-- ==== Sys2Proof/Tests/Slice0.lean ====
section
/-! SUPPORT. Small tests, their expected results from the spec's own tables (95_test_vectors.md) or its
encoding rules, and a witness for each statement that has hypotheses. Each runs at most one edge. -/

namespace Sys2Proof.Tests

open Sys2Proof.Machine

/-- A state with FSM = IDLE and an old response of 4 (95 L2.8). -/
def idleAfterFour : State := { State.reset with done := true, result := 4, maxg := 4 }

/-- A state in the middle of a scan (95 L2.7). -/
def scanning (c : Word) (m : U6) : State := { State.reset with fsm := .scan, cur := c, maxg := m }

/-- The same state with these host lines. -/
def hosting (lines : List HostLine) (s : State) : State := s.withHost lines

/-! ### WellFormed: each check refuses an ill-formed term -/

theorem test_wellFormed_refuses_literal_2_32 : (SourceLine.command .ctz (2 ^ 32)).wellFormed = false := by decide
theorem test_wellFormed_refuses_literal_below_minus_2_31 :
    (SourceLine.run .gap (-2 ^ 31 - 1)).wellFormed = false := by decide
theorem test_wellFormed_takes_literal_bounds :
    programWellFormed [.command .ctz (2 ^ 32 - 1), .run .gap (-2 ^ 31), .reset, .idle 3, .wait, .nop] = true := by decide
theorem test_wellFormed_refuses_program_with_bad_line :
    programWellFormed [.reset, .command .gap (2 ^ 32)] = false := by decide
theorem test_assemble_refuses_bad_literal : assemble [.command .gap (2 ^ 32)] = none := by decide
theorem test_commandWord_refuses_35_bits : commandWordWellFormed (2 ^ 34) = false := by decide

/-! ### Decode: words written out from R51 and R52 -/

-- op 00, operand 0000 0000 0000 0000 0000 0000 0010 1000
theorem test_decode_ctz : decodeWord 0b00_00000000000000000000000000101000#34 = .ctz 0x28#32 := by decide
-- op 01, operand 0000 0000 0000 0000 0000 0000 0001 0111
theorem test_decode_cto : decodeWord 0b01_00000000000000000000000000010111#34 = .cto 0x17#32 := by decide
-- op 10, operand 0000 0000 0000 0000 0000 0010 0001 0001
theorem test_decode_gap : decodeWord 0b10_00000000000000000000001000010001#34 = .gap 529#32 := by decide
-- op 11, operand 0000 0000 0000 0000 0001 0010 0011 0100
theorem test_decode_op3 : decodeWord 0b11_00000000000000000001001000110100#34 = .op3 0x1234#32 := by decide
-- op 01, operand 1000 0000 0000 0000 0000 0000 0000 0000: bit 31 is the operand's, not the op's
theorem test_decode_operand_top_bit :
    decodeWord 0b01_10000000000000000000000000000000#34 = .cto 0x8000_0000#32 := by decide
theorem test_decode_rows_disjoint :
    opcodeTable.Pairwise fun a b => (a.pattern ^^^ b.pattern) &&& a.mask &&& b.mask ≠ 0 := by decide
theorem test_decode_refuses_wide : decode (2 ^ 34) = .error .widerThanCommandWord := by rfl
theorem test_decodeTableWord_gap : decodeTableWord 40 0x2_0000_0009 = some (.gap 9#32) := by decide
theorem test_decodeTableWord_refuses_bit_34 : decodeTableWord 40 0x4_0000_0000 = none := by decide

◆ TO DO: How many of the lines in the listing above carry the word "from"? Respond with that number alone.

◆ EXERCISE ANSWER: 2